Judges and Barristers wear wigs in court because it is and has been the dress code since the 17th Century. Court dress code, and in particular legal wigs, is a tradition that goes back 700 years. It all started with King Edward III in the 14th Century, when, a robe, cloak and cowl were the dress code for the royal court.
What wigs do barristers wear?
It is a signal of junior status that a young barrister will wear a bright new wig. Wearing a well worn yellowing or greying wig would look incongruous. Their bright new wig would be a short horsehair one, with curls at the side and ties down the back.
To accompany their wig, junior barristers wear an open-fronted black gown with open sleeves. The gown is gathered and decorated with buttons and ribbons, and a gathered yoke. They would wear this over a black or dark suit.
Once a law student has completed the Bar Vocational Course, they are admitted to the bar. The bar is the entry point into the field of law. The qualified barrister would then need to have the legal wig in order to start practicing.
Qualified barristers wear “tie-wigs,” which cover half the head and Judges wear smaller “bob-wigs”.
Solicitors wear the same wing collar with bands, or collarette, as barristers. However, their gowns are slightly different. Solicitors gowns have a square collar and without gathered sleeves.
Judges robes have always varied depending on the status of the judge and the type of court. In addition to robes, judges have generally worn a short bench wig when working in court (reserving the long wig for ceremonial occasions) and a wing collar and bands at the neck.

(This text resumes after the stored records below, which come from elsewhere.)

-- ==== Sys2Proof/Machine/System.lean ====
section
/-! DEFINITION. System: REGION, the operand cache, allotment, system registers and the return from a trap (R134, R135, R164,
R167, R170, R222, R224, R308 to R315). -/

namespace Sys2Proof.Machine

/-! ## Regions and the operand cache (R164, R167, R308 to R310) -/

/-- REGION: a listed register at the allotment or above is found with the named registers of R264; a mask of too many registers is the
instruction's own cause. -/
def execRegion (live : BitVec 160) (s : State) : Out :=
  let beyond := match s.teams[s.cur]? with
    | some t => (liveRegs live).filter fun r => decide (t.allot ≤ r)
    | none => []
  uniIssue s none { uniForm .field with regs := beyond } 0 0 0 fun s t _ =>
    if regionBound t live then trapCause s s.cur .regbound
    else
      waitFor s s.cur (liveRegs live) false fun s => afterWait s fun s _ =>
        s.modTeam s.cur fun t => (t.checkpoint live (t.pc + 24)).pass 6

/-- The registers that OCLD lists. -/
def ocldRegs (ws : List Word) : List Nat := ((ocldEntries ws).filter (· != 0xFF#8)).map BitVec.toNat

/-- One register filled: a void entry in place, an untagged one at the end, in the place of the earliest of 16. -/
def fillTag (oc : List (Nat × Bool)) (r : Nat) : List (Nat × Bool) :=
  if oc.any fun e => e.1 == r then oc.map fun e => if e.1 = r then (r, true) else e
  else (if 16 ≤ oc.length then oc.drop 1 else oc) ++ [(r, true)]

def execOcld (ws : List Word) (s : State) : Out :=
  let more := (ocldRegs ws).map fun r => (Role.run 1, r)
  let es := ocldEntries ws
  let gap := es.head? == some 0xFF#8 || (es.dropWhile (· != 0xFF#8)).any fun e => decide (e.toNat < 160)
  uniIssue s none { uniForm .field with more := more, ill := gap } 0 0 0 fun s t _ =>
    let oc := (ocldRegs ws).foldl fillTag t.ocache
    let t1 := { t with ocache := oc }
    s.setTeam s.cur (t1.pass (ws.length + 1))

def execOcdrop (a b : Byte) (s : State) : Out :=
  uniIssue s none (Form.of .u .field .optReg .optReg) 0 a.toNat b.toNat fun s t k =>
    let oc := t.ocache.filter fun e => e.1 != k.a && e.1 != k.b
    let t1 := { t with ocache := oc }
    s.setTeam s.cur (t1.pass 1)

def execOcdropAll (s : State) : Out :=
  uniIssue s none (uniForm .field) 0 0 0 fun s t _ =>
    let t1 := { t with ocache := [] }
    s.setTeam s.cur (t1.pass 1)

/-! ## Allotment (R134, R135, R170, R175, R311, R312) -/

/-- Lane-registers of a partition that teams hold (R126). -/
def regsUsed (s : State) (core part : Nat) : Nat :=
  ((s.teams.filter fun t => t.coreNo == core && t.part == part).map fun t => t.allot * t.tl).sum

def partitionRegs : Nat := 65536

/-- A team's registers grow to a count; the new ones hold zero. -/
def Team.growRegs (t : Team) (n : Nat) : Team :=
  let add := List.replicate (n - t.allot) (zeroLanes t.tl)
  { t with regs := t.regs ++ add }

/-- Units that a team holds, by 512 × block core + unit. -/
def Block.unitsOf (b : Block) (num : Nat) : List Nat := (b.units.filter fun u => u.2 == .held num).map (·.1)

def unitsHeld (s : State) (t : Team) : List Nat :=
  match s.blockOf t.key with
  | some b => b.unitsOf t.key.num
  | none => []

def Team.accRows (t : Team) : Nat := (t.accRun.map (·.2)).getD 0

/-- The results of ALLOC: the buffer handle of its units and its first row, or 0 where it has none. -/
def allocResult (s : State) (t : Team) : Nat :=
  let h := match unitsHeld s t with
    | [] => 0
    | u :: r => match t.tileRun with
      | some (f, n) => makeHandle t.blockCore f n
      | none => makeHandle (u / 512) (u % 512) (r.length + 1)
  h + 2 ^ 32 * ((t.accRun.map (·.1)).getD 0)

/-- ALLOC completes for a team: with RES its results are written. -/
def allocDone (s : State) (t : Team) (dst : Option Nat) : Team :=
  (match dst with
    | some d => t.writeUni .u 2 d (allocResult s t)
    | none => t).pass 2

/-- ALLOC completes for the running team. -/
def allocEnd (s : State) (dst : Option Nat) : State :=
  match s.teams[s.cur]? with
  | none => s
  | some t => s.setTeam s.cur (allocDone s t dst)

/-- The request at the head of a core's queue is admitted if its registers fit. A team that waits completes its ALLOC, and is at
the boundary after it, its latches void (R135, R163). -/
def admitHead (s : State) (core : Nat) : State :=
  match (s.core core).allocQ with
  | [] => s
  | a :: rest =>
    match s.teamOf a.team with
    | none => s.modCore core fun k => { k with allocQ := rest }
    | some t =>
      if regsUsed s core t.part + (a.regs - t.allot) * t.tl ≤ partitionRegs then
        let s := s.modCore core fun k => { k with allocQ := rest }
        let s := s.modKey a.team fun t => t.growRegs a.regs
        if t.park = some .alloc then unparkKey (s.modKey a.team fun t => (allocDone s t a.dst).voidAll) a.team else s
      else s

/-- The runs of ALLOC are taken: units held and reading as zero, rows holding zero (R175, R357). -/
def takeRuns (s : State) (t : Team) (b : Block) (tile first acc row : Nat) : State :=
  let bc := t.blockCore
  let s := s.modBlock t.key fun b =>
    let units := (List.range tile).foldl (fun u i => put (512 * bc + first + i) (.held t.key.num) u) b.units
    let runs := if acc = 0 then b.accRuns else b.accRuns ++ [(bc, row, acc, t.key.num)]
    { b with units := units, accRuns := runs }
  let s := clearTile s t.coreNo (b.tileBase.getD bc 0 + first) tile
  let s := clearAcc s t.coreNo (accRow b bc row) acc
  s.modKey t.key fun t =>
    let tr := if tile = 0 then none else some (first, tile)
    let ar := if acc = 0 then none else some (row, acc)
    { t with tileRun := tr, accRun := ar, allotted := true }

def execAlloc (d : Byte) (res : Bool) (acc : BitVec 12) (tile : BitVec 10) (regs : BitVec 5) (s : State) : Out :=
  let f := Form.of .u (if res then .pair else .field) .field .field
  let bad := decide (2048 < acc.toNat) || decide (512 < tile.toNat)
  uniIssue s none { f with ill := bad } d.toNat 0 0 fun s t k =>
    let n := 8 * regs.toNat
    let dst := if res then some k.d else none
    let held := (unitsHeld s t).length
    if n = t.allot ∧ tile.toNat = held ∧ acc.toNat = t.accRows then allocEnd s dst
    else if t.cfg.pregs < t.allot ∨ 0 < held ∨ 0 < t.accRows ∨ n < t.cfg.pregs then trapCause s s.cur .illins
    else if t.cfg.regs < n then trapCause s s.cur .regbound
    else match s.blockOf t.key with
      | none => s
      | some b =>
        match lowestRun (b.takenUnits t.blockCore) b.tileLen tile.toNat with
        | none => trapCause s s.cur .tilebound
        | some first =>
          match lowestRun (b.takenRows t.blockCore) b.accLen acc.toNat with
          | none => trapCause s s.cur .accbound
          | some row =>
            let s := takeRuns s t b tile.toNat first acc.toNat row
            let now := (s.die t.die).issueCycle
            let s := s.modCore t.coreNo fun c => { c with allocQ := c.allocQ ++ [⟨t.key, n, now, dst⟩] }
            let s := admitHead s t.coreNo
            if (s.core t.coreNo).allocQ.any fun a => a.team == t.key then
              parkTeam (s.countDie t.die .allocwait) s.cur .alloc
            else allocEnd s dst

/-- What FREE returns: units held, rows, registers above PREGS. -/
def freeAllot (s : State) (t : Team) : State :=
  let s := s.modBlock t.key fun b =>
    let units := b.units.filter fun u => u.2 != .held t.key.num
    let runs := b.accRuns.filter fun r => r.2.2.2 != t.key.num
    { b with units := units, accRuns := runs }
  s.modKey t.key fun t =>
    let keep := BitVec.ofNat 160 (2 ^ t.cfg.pregs - 1)
    { t with regs := t.regs.take t.cfg.pregs, dead := t.dead &&& keep, accRun := none, tileRun := none, allotted := false }

/-- FREE waits for the team's operations; its checkpoint is then an empty one (R170). -/
def execFree (s : State) : Out :=
  uniIssue s none (uniForm .field) 0 0 0 fun s t _ =>
    let s := freeAllot (drainOps (settleAll s s.cur) t.key) t
    s.modTeam s.cur fun t =>
      let c : Checkpoint := ⟨[], t.mask, t.stack, t.fibres, t.rng, t.pc + 8, true⟩
      let t1 := { t with ckpt := c }
      t1.pass 2

/-! ## System registers (R224, R225, R313, R314) -/

inductive SysAccess where
  | rw | ro
deriving DecidableEq, Repr

/-- Access and privilege of a selector; SIGCLR is an instruction of its own. -/
def sysSel (n : Nat) : Option (SysAccess × Bool) :=
  if n ≤ 1 then some (.rw, false)
  else if n ≤ 4 then some (.ro, false)
  else if n < 8 then none
  else if n ≤ 0x0A then some (.rw, true)
  else if n ≤ 0x0F then some (.ro, true)
  else if n ≤ 0x13 then some (.rw, true)
  else if n ≤ 0x15 then some (.ro, true)
  else none

/-- The 32 bits [31:0] or [63:32] of a value. -/
def halfOf (v : Nat) (hi : Bool) : Nat := if hi then v / 2 ^ 32 % 2 ^ 32 else v % 2 ^ 32

/-- The value of a selector. -/
def sysRead (s : State) (t : Team) (n : Nat) : Nat :=
  match n with
  | 0x00 => t.status.toNat
  | 0x01 => t.trapen.toNat
  | 0x02 => oneIf t.priv + 2 * oneIf t.cfg.viewadm
  | 0x03 => s.devnum
  | 0x04 => t.cfg.asid
  | 0x08 => t.cause
  | 0x09 => halfOf t.epc false
  | 0x0A => halfOf t.epc true
  | 0x0B => halfOf t.faddr false
  | 0x0C => halfOf t.faddr true
  | 0x0D => t.flane
  | 0x0E => halfOf t.ckpt.head false
  | 0x0F => halfOf t.ckpt.head true
  | 0x10 => (t.tscr.getD 0 0#32).toNat
  | 0x11 => (t.tscr.getD 1 0#32).toNat
  | 0x12 => (t.tscr.getD 2 0#32).toNat
  | 0x13 => (t.tscr.getD 3 0#32).toNat
  | 0x14 => halfOf t.cfg.tba false
  | 0x15 => halfOf t.cfg.tba true
  | _ => 0

/-- A write of a selector; reserved bits are not written (R8). -/
def Team.sysWrite (t : Team) (n v : Nat) : Team :=
  match n with
  | 0x00 => { t with status := BitVec.ofNat 32 v &&& 0x1F03#32 }
  | 0x01 => { t with trapen := BitVec.ofNat 32 v &&& 1#32 }
  | 0x08 => { t with cause := v % 2 ^ 22 }
  | 0x09 => { t with epc := t.epc / 2 ^ 32 * 2 ^ 32 + v }
  | 0x0A => { t with epc := t.epc % 2 ^ 32 + 2 ^ 32 * v }
  | 0x10 => { t with tscr := t.tscr.set 0 (BitVec.ofNat 32 v) }
  | 0x11 => { t with tscr := t.tscr.set 1 (BitVec.ofNat 32 v) }
  | 0x12 => { t with tscr := t.tscr.set 2 (BitVec.ofNat 32 v) }
  | 0x13 => { t with tscr := t.tscr.set 3 (BitVec.ofNat 32 v) }
  | _ => t

/-- The form of an access to a selector: ILLINS where it is none or the access is not allowed. -/
def sysForm (d a : Role) (n : Nat) (write : Bool) : Form :=
  match sysSel n with
  | some (acc, pr) => { Form.of .u d a .field with ill := write && acc == .ro, priv := pr }
  | none => { Form.of .u d a .field with ill := true }

def execSrd (d sel : Byte) (s : State) : Out :=
  uniIssue s none (sysForm (.dst 1) .field sel.toNat false) d.toNat 0 0 fun s t k =>
    s.setTeam s.cur ((t.writeUni .u 1 k.d (sysRead s t sel.toNat)).pass 1)

def execSwr (src : Byte) (sel : BitVec 16) (s : State) : Out :=
  uniIssue s none (sysForm .field (.src 1) sel.toNat true) 0 src.toNat 0 fun s t k =>
    s.setTeam s.cur (((t.noteDead (readsDead t .u k.a 1)).sysWrite sel.toNat (opnd s t .u .i32 k.a 0)).pass 1)

/-! ## Return (R222, R315) -/

/-- Return to the instruction. -/
def Team.rtt (t : Team) : Team :=
  { t.voidAll with
    mask := t.smask, priv := false, pc := t.epc, repIdx := fieldOf t.cause 16 6, expect := none, moved := false }

def execRtt (s : State) : Out :=
  uniIssue s none { uniForm .field with priv := true } 0 0 0 fun s t _ =>
    if t.stack.length ≠ t.sdepth then trapCause s s.cur .illins else s.setTeam s.cur t.rtt

/-- Return to the region head. -/
def execRttHead (s : State) : Out :=
  uniIssue s none { uniForm .field with priv := true } 0 0 0 fun s _ _ =>
    (settleAll s s.cur).modTeam s.cur fun t =>
      let t1 := { t with priv := false }
      t1.restart

end Sys2Proof.Machine
end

Judge and Barrister Wigs History
Until the 17th Century, lawyers were expected to appear in court with clean, short hair and beards. Lawyers and judges began wearing wigs in around 1680. For 150 years, the legal wig was usually white or grey. The introduction of wearing wigs in the courtroom was largely influenced by the reign of Charles II (1660-1685), who made wigs essential wear for polite society.
It took a little while for all judiciary members to adopt this wig policy though. Many portraits of judges from the early 1680s depicted judges without wigs until around 1685.

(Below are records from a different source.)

/-- A newly placed team. -/
def newTeam (cfg : LaunchCfg) (key : TeamKey) (core part slot order : Nat) : Team :=
  let rng := (List.range cfg.tl).map (rngSeed key.seq key.blk key.num)
  let fibres := List.replicate 8 Fibre.closed
  { key := key, cfg := cfg, die := core / 16, core := core % 16, part := part, slot := slot, pc := cfg.pc, repIdx := 0
    mask := allLanes cfg.tl, stack := [], regs := List.replicate cfg.pregs (zeroLanes cfg.tl), dead := 0#160
    latL := LaneLatches.empty, latX := LaneLatches.empty, latU := UniLatches.empty, ocache := [], rng := rng
    status := 0#32, trapen := 0#32, priv := false, cause := 0, epc := 0, faddr := 0, flane := 0
    tscr := List.replicate 4 0#32, smask := 0#1024, sdepth := 0
    ckpt := ⟨[], allLanes cfg.tl, [], fibres, rng, cfg.pc, false⟩
    fibres := fibres, allotted := false, accRun := none, tileRun := none, openOps := [], batches := [], nextBatch := 0
    pending := none, loads := [], sigW := sigOnes, sigE0 := 0#512, sigE1 := 0#512, sigE2 := 0#512, park := none
    active := false, age := 0, entered := 0, order := order, expect := none, moved := false
    walked := false, issuedAt := 0 }

/-- Core, partition and slot of each team of a block, by team number. -/
def seatOf (cores : List Nat) (seats : List Seat) (n num : Nat) : Nat × Nat × Nat :=
  let bc := num % n
  let ps := ((seats[bc]?).getD ⟨0, 0, []⟩).teams.getD (num / n) (0, 0)
  (cores.getD bc 0, ps.1, ps.2)

/-- The block that its seats make. -/
def newBlock (q seq idx : Nat) (cfg : LaunchCfg) (cores : List Nat) (seats : List Seat) (placed : Nat) : Block :=
  let (tile, acc) := shareOf cfg
  { q := q, seq := seq, idx := idx, cfg := cfg, cores := cores, past := [], tileBase := seats.map (·.unit), tileLen := tile,
    accBase := seats.map (·.row), accLen := acc, units := [], accRuns := [],
    bars := List.replicate 16 ⟨cfg.nt, 0, 0, 0#512, none⟩, live := List.range cfg.nt, placed := placed }

/-! ## Placing (R117, R120, R123, R130, R131, R133) -/

def prologueNeed (c : LaunchCfg) : Nat → Option Nat := fun _ => some (c.pregs * c.tl)

/-- The launch's bitmap is zeroed before its first block (R120, R121). -/
def prepareLaunch (s : State) (l : Launch) : State :=
  if l.prepared then s
  else
    let mark (x : Launch) : Launch := if x.q = l.q ∧ x.seq = l.seq then { x with prepared := true } else x
    let s := { s with launches := s.launches.map mark }
    if l.cfg.bmaddr = 0 then s
    else (bulkWrite s (bytesWrite l.cfg.bmaddr (List.replicate (8 * ceilDiv l.cfg.blocks 64) 0#8))).2

/-- The cores of a block that is placed or restored meet no stale copy: what its launch's producers wrote, and what its teams' completed
waits were to remove (R120, R188, R204). -/
def freshen (s : State) (c : Nat) : State := dropWritten s c fun _ => true

/-- A new block of a launch on its seats. A core's clock is 0 until its first block, but for what an epoch boundary has raised it to,
which stays (DESIGN CHOICE, log entry 110). -/
def seatBlock (s : State) (l : Launch) (cores : List Nat) (seats : List Seat) : State :=
  let s := cores.foldl freshen (prepareLaunch s l)
  let c := l.cfg
  let order := nextOrder s
  let teams := (List.range c.nt).map fun num =>
    let (core, part, slot) := seatOf cores seats c.coresN num
    newTeam c ⟨l.q, l.seq, l.nextBlk, num⟩ core part slot (order + num)
  let bump (x : Launch) : Launch := if x.q = l.q ∧ x.seq = l.seq then { x with nextBlk := x.nextBlk + 1 } else x
  { s with
    blocks := s.blocks ++ [newBlock l.q l.seq l.nextBlk c cores seats s.placeCount]
    teams := s.teams ++ teams
    launches := s.launches.map bump
    placeCount := s.placeCount + 1 }

/-! ## Contexts (R143, R145, R146) -/

/-- Bytes of the region save store entries of a team. -/
def saveBytes (t : Team) : Nat := 4 * t.tl * t.ckpt.regs.length

/-- A block's context size. A team that has exited has no 4 KiB in it (log entry 111). -/
def contextSize (s : State) (b : Block) : Nat :=
  let ts := s.teams.filter fun t => b.holds t.key
  8192 + 4096 * ts.length
    + b.cfg.coresN * (roundUp (4096 * b.tileLen) 4096 + roundUp (512 * b.accLen) 4096)
    + (ts.map fun t => roundUp (saveBytes t) 4096).sum

def poolBase (s : State) : Nat := s.field 0x9000 16 23 * 65536
def poolSize (s : State) : Nat := s.field CTXSIZE 0 24 * 65536

/-- The pool lies within one die's home memory, outside the reserved areas (R148). -/
def poolPlaced (s : State) : Bool :=
  let a := poolBase s
  let d := homeDie a
  let e := dieOffset a + poolSize s
  let top := if d = 0 then dieOffset DESCBASE else parkBase d
  decide (e ≤ top)

def contextFits (s : State) (b : Block) : Bool :=
  poolSize s != 0 && poolPlaced s && decide ((s.saved.map (·.bytes)).sum + contextSize s b ≤ poolSize s)

/-- The block runs, no team of it is in a handler (R144), and no higher block of its launch is resident (R132). -/
def removable (s : State) (b : Block) : Bool :=
  !b.live.isEmpty && !(s.teams.any fun t => b.holds t.key && t.priv)
    && !(s.blocks.any fun x => x.q == b.q && x.seq == b.seq && decide (b.idx < x.idx) && !x.live.isEmpty) && contextFits s b

/-- A team as its context keeps it: an ALLOC is withdrawn, and a wait but a barrier's is over. -/
def saveTeam (t : Team) : Team :=
  let p := match t.park with
    | some (.bar n) => some (.bar n)
    | some (.barx sc n i) => some (.barx sc n i)
    | _ => none
  { t.voidAll with park := p, active := false, loads := [] }

/-! ### The context in the pool (R143, R146) -/

/-- The 4 KiB pages of the pool that a context of `n` bytes takes: the lowest that no saved context holds, by device-local page number
(log entry 69). -/
def poolPages (s : State) (n : Nat) : List Nat :=
  let taken := s.saved.flatMap (·.pages)
  (((List.range (poolSize s / 4096)).map (poolBase s / 4096 + ·)).filter fun p => !taken.contains p).take (ceilDiv n 4096)

/-- The numbers that a team's part of a context holds: its region save store entries with the rest of its checkpoint, its allotment,
sticky status, pending cause, and unwaited batches. -/
def teamCode (t : Team) : List Nat :=
  [t.key.num, t.ckpt.head, t.ckpt.mask.toNat, t.allot, t.status.toNat, t.nextBatch]
    ++ (t.ckpt.regs.flatMap fun r => r.1 :: r.2.map (·.toNat)) ++ t.ckpt.rng.map (·.toNat)
    ++ (t.ckpt.stack.flatMap fun e => [e.saved.toNat, e.other.toNat, e.brk.toNat, e.cnt.toNat, e.target])
    ++ (t.ckpt.fibres.flatMap fun f => [if f.isOpen then 1 else 0, f.coord, f.value.getD 0, f.count, f.elem, f.pos])
    ++ (t.pending.toList.flatMap fun i => [i.cause.code, i.sub, i.lane, i.addr]) ++ t.batches.flatMap fun b => b.num :: b.ops

/-- The numbers that a block's context holds: its teams', its named barriers, its tile-buffer holdings, and its shares. -/
def contextCode (x : SavedBlock) : List Nat :=
  x.teams.flatMap teamCode ++ (x.block.bars.flatMap fun b => [b.m, b.arrivals, b.pend, b.sig.toNat, b.held.getD 0])
    ++ (x.block.units.flatMap fun u => u.1 :: (match u.2 with
      | .held t => [0, t]
      | .offered t => [1, t]
      | .offering t ops => 2 :: t :: ops))
    ++ (x.tile.flatMap fun c => c.flatMap fun e => [e.1, e.2.toNat]) ++ x.acc.flatMap fun c => c.flatMap fun e => [e.1, e.2.toNat]

/-- Whole 4 KiB pages written at their home, in the stacks: no copy of them stays in a cache, no mark in a stack, and a sealed granule
takes none of them. -/
def storePages (s : State) (pages : List Nat) (byte : Nat → Nat → Byte) : State :=
  let pages := pages.filter fun p => (sealAt s (4096 * p)).isNone
  let hit (a : Nat) : Bool := pages.contains (a / 4096)
  let s := backInvalidate ((s.registrants.filter fun e => hit (4 * e.1)).foldl (fun s e => revoke s e.1) s)
    (s.hostLines.filter fun l => hit (128 * l))
  let spots := pages.zipIdx.flatMap fun p => (List.range 128).filterMap fun i => (place s (4096 * p.1 + 32 * i)).map fun n => (n, p.2, i)
  let quit (k : Stack) : Stack := { k with scrubWb := k.scrubWb.map fun w => (w.1, w.2.1 || spots.any (·.1 == w.1), w.2.2) }
  let s := { s with
    dram := spots.foldl (fun m x => (List.range 32).foldl (fun m j => Memory.write m (32 * x.1 + j) (byte x.2.1 (32 * x.2.2 + j))) m) s.dram
    l2 := s.l2.filter fun c => !hit c.1
    l2held := s.l2held.filter fun sec => !hit (32 * sec)
    poison := s.poison.filter fun n => !spots.any (·.1 == n)
    stks := s.stks.map quit }
  (List.range 8).foldl (fun s k => s.countUnits (STK k 0x38) 0 32 (spots.countP fun x => sectorStack x.1 == k)) s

During the reign of George III (1760-1820), wigs gradually went out of fashion. By the end of the century they were mainly worn by bishops, coachmen and the legal profession.

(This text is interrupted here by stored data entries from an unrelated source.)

-- ==== Sys2Proof/Machine/EvCoherence.lean ====
section
/-! DEFINITION. EvCoherence: the events of the caches and of the Brim epochs (R183, R184, R192, R197, R206). Words are named
by physical address ÷ 4, lines by physical address ÷ 128. -/

namespace Sys2Proof.Machine

/-! ## Registration (R183, R191) -/

/-- The home receives a core's registration of a device-local word that the core holds dirty. -/
def execRegistration (c : BitVec 6) (word : BitVec 56) (s : State) : Out :=
  withPower s fun s =>
    let c := c.toNat
    let w := word.toNat
    match l1Word s c w with
    | some x =>
      if !isLocalWord w || !x.pend then s
      else if x.sync then registerBlock s c w
      else
        let s := match look w s.registrants with
          | some r => if r = c then s else revoke s w
          | none => s
        registerPair s c w
    | none => s

/-- A registrant receives the revocation of a word. -/
def execRevocation (c : BitVec 6) (word : BitVec 56) (s : State) : Out :=
  withPower s fun s => if look word.toNat s.registrants = some c.toNat then revoke s word.toNat else s

/-- An L1 evicts a word. -/
def execL1Eviction (c : BitVec 6) (word : BitVec 56) (s : State) : Out :=
  withPower s fun s => evict s c.toNat word.toNat

/-! ## Reads at the home (R184) -/

/-- A core's read of a span of a device-local line, served where its caches do not hold it. -/
def execHomeRead (c : BitVec 6) (line : BitVec 51) (start count : BitVec 5) (s : State) : Out :=
  withPower s fun s =>
    let n := min (count.toNat + 1) (32 - start.toNat)
    if isLocalWord (32 * line.toNat) then (readSpan s c.toNat line.toNat start.toNat n).2 else s

/-- Core `r` answers a forwarded read of core `c` with its value, which the reader's caches then hold. -/
def execForwardedRead (c r : BitVec 6) (word : BitVec 56) (s : State) : Out :=
  withPower s fun s =>
    let w := word.toNat
    if look w s.registrants = some r.toNat && r != c && (l1Word s c.toNat w).isNone && isLocalWord w then
      match l1Word s r.toNat w with
      | some x => if x.sync then s else (fillWord (requestWords s c.toNat [w]) c.toNat w).2.2
      | none => s
    else s

/-! ## Versions (R206) -/

/-- A hit on an unchecked entry queries its home. -/
def execVersionQuery (d : BitVec 2) (dev : BitVec 10) (granule : BitVec 23) (s : State) : Out :=
  withPower s fun s =>
    match (s.die d.toNat).versions.find? fun e => e.dev == dev.toNat && e.granule == granule.toNat && !e.checked with
    | some e => queryVersion s d.toNat e.dev e.granule e.ver
    | none => s

/-! ## Brim epochs (R192, R197) -/

/-- A team's signatures at a boundary. -/
def Team.shiftEpoch (t : Team) : Team := { t with sigE2 := t.sigE1, sigE1 := t.sigE0, sigE0 := 0#512 }

/-- LATER of R197. -/
def laterStamp (a b : BitVec 48) : Bool := decide (1 ≤ (a - b).toNat ∧ (a - b).toNat < 2 ^ 47)

/-- The largest Lamport clock of the device. -/
def largestClock (s : State) : BitVec 48 :=
  match s.cores with
  | [] => 0#48
  | k :: ks => ks.foldl (fun (m : BitVec 48) x => if laterStamp x.clock m then x.clock else m) k.clock

/-- Words of a core's L1 that a sweep keeps: dirty or registered there. -/
def keptL1 (e : Nat × L1Word) : Bool := e.2.dirty || e.2.reg

/-- A sweep of a die: its L1s and its Canopy drop their clean unregistered words, host memory excepted. -/
def sweepDie (s : State) (d : Nat) : State :=
  let cores := (List.range 16).map (16 * d + ·)
  let lost := (cores.map fun c => ((s.core c).l1.filter fun e => !keptL1 e).length).sum
    + ((s.die d).canopy.filter fun e => !e.2.host && !e.2.dirty).length
  let s := cores.foldl (fun s c => s.modCore c fun k => { k with l1 := k.l1.filter keptL1 }) s
  let s := s.modDie d fun k => { k with sweepDue := false, canopy := k.canopy.filter fun e => e.2.host || e.2.dirty }
  s.countUnits (CNT d DieCnt.sweeps.index) 0 64 lost

/-- The sweep that a die owes since the last boundary. -/
def dueSweep (s : State) (d : Nat) : State := if (s.die d).sweepDue then sweepDie s d else s

def execBrimSweep (d : BitVec 2) (s : State) : Out := withPower s fun s => dueSweep s d.toNat

/-- A boundary: no sweep is still owed from the one before; every die then owes one. -/
def epochBoundary (s : State) : State :=
  let s := (List.range 4).foldl dueSweep s
  let m := largestClock s
  let raise (k : Core) : Core := { k with clock := m }
  let owe (x : Die) : Die := { x with sweepDue := true }
  { s with teams := s.teams.map Team.shiftEpoch, cores := s.cores.map raise, dies := s.dies.map owe }

def execBrimEpochBoundary (s : State) : Out := withPower s epochBoundary

end Sys2Proof.Machine
end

Judges always wore full-bottomed wigs until the 1780s, at which point the less formal, and smaller, bob-wig was introduced. The bob-wig featured frizzed sides rather than curls, and a short tail or queue at the back. This was adopted for civil trials.
The full-bottomed wig continued to be used for criminal trials until the 1840s. Today, the full-bottomed wig is reserved for ceremonial dress whereas smaller wigs are used on a day-to-day basis.
How the French Influenced the Courts in United Kingdom
Did you know that the word ‘wig’ is short for ‘periwig’, which derives from the French word for a wig – ‘perruque’?
You might say that King Louis XIV of France was a bit of a trend-setter when it came to legal wigs in the UK. During his reign from 1643 to 1715, he disguised his prematurely balding scalp (which historians believe was caused by syphilis) by wearing a wig.
His fashion choice was copied by the European upper- and middle-classes, including his cousin, Charles II, the King of England. King Charles was also rumored to have contracted syphilis, so it is thought that he also attempted to disguise his balding head with wigs during his reign from 1660 to 1685.
By 1680, most judges and barristers wore wigs in court. Wigs were considered fashionable and they signified wealth and status. In 1680, the legal wig was made from white or grey hair that was usually powdered.
These types of wigs were worn for approximately 150 years. Then, in the early 1820s, a new form of wig was invented by Humphrey Ravenscroft. This wig was made using whitish-grey horsehair and it was well-liked by many people because it was very easy to maintain and did not require curling, powdering, perfuming or even frizzing.